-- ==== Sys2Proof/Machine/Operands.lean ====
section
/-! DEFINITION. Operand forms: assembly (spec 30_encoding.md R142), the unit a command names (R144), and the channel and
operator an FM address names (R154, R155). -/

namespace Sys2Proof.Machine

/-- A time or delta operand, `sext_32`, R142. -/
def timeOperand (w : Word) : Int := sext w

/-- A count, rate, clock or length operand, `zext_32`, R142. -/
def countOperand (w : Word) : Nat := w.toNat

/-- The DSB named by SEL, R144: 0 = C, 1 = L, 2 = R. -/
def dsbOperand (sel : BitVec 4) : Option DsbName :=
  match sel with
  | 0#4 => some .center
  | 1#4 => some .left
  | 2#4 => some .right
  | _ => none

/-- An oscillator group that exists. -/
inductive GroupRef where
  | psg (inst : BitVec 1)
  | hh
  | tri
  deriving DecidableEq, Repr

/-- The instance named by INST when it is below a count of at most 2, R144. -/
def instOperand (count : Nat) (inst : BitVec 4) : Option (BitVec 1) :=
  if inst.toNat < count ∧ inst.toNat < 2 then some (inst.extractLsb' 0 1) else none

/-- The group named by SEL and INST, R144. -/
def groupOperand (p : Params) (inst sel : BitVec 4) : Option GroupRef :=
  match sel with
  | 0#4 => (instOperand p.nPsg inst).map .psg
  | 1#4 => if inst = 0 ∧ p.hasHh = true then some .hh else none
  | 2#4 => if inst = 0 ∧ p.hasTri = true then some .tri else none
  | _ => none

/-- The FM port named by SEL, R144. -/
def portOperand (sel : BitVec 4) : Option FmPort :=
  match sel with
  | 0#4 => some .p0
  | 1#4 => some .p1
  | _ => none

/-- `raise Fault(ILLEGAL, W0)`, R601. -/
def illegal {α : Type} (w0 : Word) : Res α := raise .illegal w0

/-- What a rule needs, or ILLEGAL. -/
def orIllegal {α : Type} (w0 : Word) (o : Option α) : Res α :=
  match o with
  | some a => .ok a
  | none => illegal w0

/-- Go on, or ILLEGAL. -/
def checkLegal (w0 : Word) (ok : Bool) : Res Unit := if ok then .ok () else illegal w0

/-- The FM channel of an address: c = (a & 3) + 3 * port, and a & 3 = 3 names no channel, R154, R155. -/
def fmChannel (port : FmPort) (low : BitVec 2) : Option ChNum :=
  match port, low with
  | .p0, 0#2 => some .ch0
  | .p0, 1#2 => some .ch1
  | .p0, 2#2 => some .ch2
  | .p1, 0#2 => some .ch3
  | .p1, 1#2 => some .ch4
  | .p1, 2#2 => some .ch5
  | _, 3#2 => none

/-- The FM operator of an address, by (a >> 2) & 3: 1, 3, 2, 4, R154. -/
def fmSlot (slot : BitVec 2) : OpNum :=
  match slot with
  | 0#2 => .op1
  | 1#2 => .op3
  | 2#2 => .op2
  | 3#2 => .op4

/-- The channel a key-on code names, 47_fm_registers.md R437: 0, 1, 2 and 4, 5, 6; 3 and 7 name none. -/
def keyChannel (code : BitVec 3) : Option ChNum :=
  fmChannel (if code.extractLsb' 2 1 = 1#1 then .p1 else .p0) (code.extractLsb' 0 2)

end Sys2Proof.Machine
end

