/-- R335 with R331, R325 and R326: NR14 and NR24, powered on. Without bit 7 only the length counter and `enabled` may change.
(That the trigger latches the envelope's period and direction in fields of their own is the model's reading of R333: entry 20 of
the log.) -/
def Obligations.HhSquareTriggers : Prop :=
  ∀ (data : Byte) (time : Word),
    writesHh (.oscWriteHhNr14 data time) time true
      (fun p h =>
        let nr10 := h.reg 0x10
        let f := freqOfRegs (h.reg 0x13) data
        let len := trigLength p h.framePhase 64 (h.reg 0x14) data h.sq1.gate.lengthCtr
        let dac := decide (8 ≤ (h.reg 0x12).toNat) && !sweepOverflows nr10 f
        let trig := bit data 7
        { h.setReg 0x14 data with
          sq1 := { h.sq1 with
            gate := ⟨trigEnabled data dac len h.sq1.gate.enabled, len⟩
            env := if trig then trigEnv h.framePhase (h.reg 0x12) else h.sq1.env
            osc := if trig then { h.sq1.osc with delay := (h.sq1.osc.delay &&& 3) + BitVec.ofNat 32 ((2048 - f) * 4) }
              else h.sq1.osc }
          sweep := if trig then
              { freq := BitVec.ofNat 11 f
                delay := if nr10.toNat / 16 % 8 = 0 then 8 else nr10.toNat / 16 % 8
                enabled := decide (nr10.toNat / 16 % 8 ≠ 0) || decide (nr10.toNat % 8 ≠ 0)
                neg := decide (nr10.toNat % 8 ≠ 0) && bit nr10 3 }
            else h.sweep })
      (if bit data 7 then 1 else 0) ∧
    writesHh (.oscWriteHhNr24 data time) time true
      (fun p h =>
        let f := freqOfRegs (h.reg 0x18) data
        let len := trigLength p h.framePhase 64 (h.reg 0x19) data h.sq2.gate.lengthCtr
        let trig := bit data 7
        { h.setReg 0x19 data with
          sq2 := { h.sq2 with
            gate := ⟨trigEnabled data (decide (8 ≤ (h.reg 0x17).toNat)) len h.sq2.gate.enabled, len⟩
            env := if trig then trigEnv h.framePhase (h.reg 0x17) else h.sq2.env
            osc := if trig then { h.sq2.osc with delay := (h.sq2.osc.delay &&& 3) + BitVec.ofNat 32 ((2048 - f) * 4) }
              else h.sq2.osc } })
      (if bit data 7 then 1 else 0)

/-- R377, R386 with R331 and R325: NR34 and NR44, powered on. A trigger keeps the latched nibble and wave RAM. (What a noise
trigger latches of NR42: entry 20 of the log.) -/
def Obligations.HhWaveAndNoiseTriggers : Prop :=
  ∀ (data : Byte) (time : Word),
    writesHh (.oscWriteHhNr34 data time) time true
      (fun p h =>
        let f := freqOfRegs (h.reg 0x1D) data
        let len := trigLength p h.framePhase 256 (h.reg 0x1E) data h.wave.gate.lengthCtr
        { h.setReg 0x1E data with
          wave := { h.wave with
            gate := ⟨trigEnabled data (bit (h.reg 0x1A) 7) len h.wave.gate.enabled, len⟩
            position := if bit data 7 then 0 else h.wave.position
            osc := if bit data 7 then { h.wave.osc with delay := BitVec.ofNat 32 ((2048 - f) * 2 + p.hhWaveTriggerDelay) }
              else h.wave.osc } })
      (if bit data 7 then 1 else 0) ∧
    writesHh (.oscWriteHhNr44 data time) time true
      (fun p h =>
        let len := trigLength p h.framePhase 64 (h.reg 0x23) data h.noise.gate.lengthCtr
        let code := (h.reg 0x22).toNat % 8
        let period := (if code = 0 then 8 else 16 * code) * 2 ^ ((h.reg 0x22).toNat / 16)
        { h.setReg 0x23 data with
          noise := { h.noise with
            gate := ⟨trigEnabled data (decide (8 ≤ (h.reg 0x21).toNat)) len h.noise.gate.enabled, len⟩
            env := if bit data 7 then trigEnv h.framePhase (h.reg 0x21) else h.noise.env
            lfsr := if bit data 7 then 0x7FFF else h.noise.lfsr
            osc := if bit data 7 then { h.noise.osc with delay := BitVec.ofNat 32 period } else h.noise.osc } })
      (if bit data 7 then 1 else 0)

┄┄┄┄┄┄

**What is needed**
Each line from the first line of the entries up to and including the line containing "on, or ILLEGAL. -/" should be transcribed exactly, with all other lines left out.

**Output**
-- ==== Sys2Proof/Machine/Operands.lean ====
section
/-! DEFINITION. Operand forms: assembly (spec 30_encoding.md R142), the unit a command names (R144), and the channel and
operator an FM address names (R154, R155). -/

namespace Sys2Proof.Machine

/-- A time or delta operand, `sext_32`, R142. -/
def timeOperand (w : Word) : Int := sext w

/-- A count, rate, clock or length operand, `zext_32`, R142. -/
def countOperand (w : Word) : Nat := w.toNat

/-- The DSB named by SEL, R144: 0 = C, 1 = L, 2 = R. -/
def dsbOperand (sel : BitVec 4) : Option DsbName :=
  match sel with
  | 0#4 => some .center
  | 1#4 => some .left
  | 2#4 => some .right
  | _ => none

/-- An oscillator group that exists. -/
inductive GroupRef where
  | psg (inst : BitVec 1)
  | hh
  | tri
  deriving DecidableEq, Repr

/-- The instance named by INST when it is below a count of at most 2, R144. -/
def instOperand (count : Nat) (inst : BitVec 4) : Option (BitVec 1) :=
  if inst.toNat < count ∧ inst.toNat < 2 then some (inst.extractLsb' 0 1) else none

/-- The group named by SEL and INST, R144. -/
def groupOperand (p : Params) (inst sel : BitVec 4) : Option GroupRef :=
  match sel with
  | 0#4 => (instOperand p.nPsg inst).map .psg
  | 1#4 => if inst = 0 ∧ p.hasHh = true then some .hh else none
  | 2#4 => if inst = 0 ∧ p.hasTri = true then some .tri else none
  | _ => none

/-- The FM port named by SEL, R144. -/
def portOperand (sel : BitVec 4) : Option FmPort :=
  match sel with
  | 0#4 => some .p0
  | 1#4 => some .p1
  | _ => none

/-- `raise Fault(ILLEGAL, W0)`, R601. -/
def illegal {α : Type} (w0 : Word) : Res α := raise .illegal w0

/-- What a rule needs, or ILLEGAL. -/
def orIllegal {α : Type} (w0 : Word) (o : Option α) : Res α :=
  match o with
  | some a => .ok a
  | none => illegal w0

/-- Go on, or ILLEGAL. -/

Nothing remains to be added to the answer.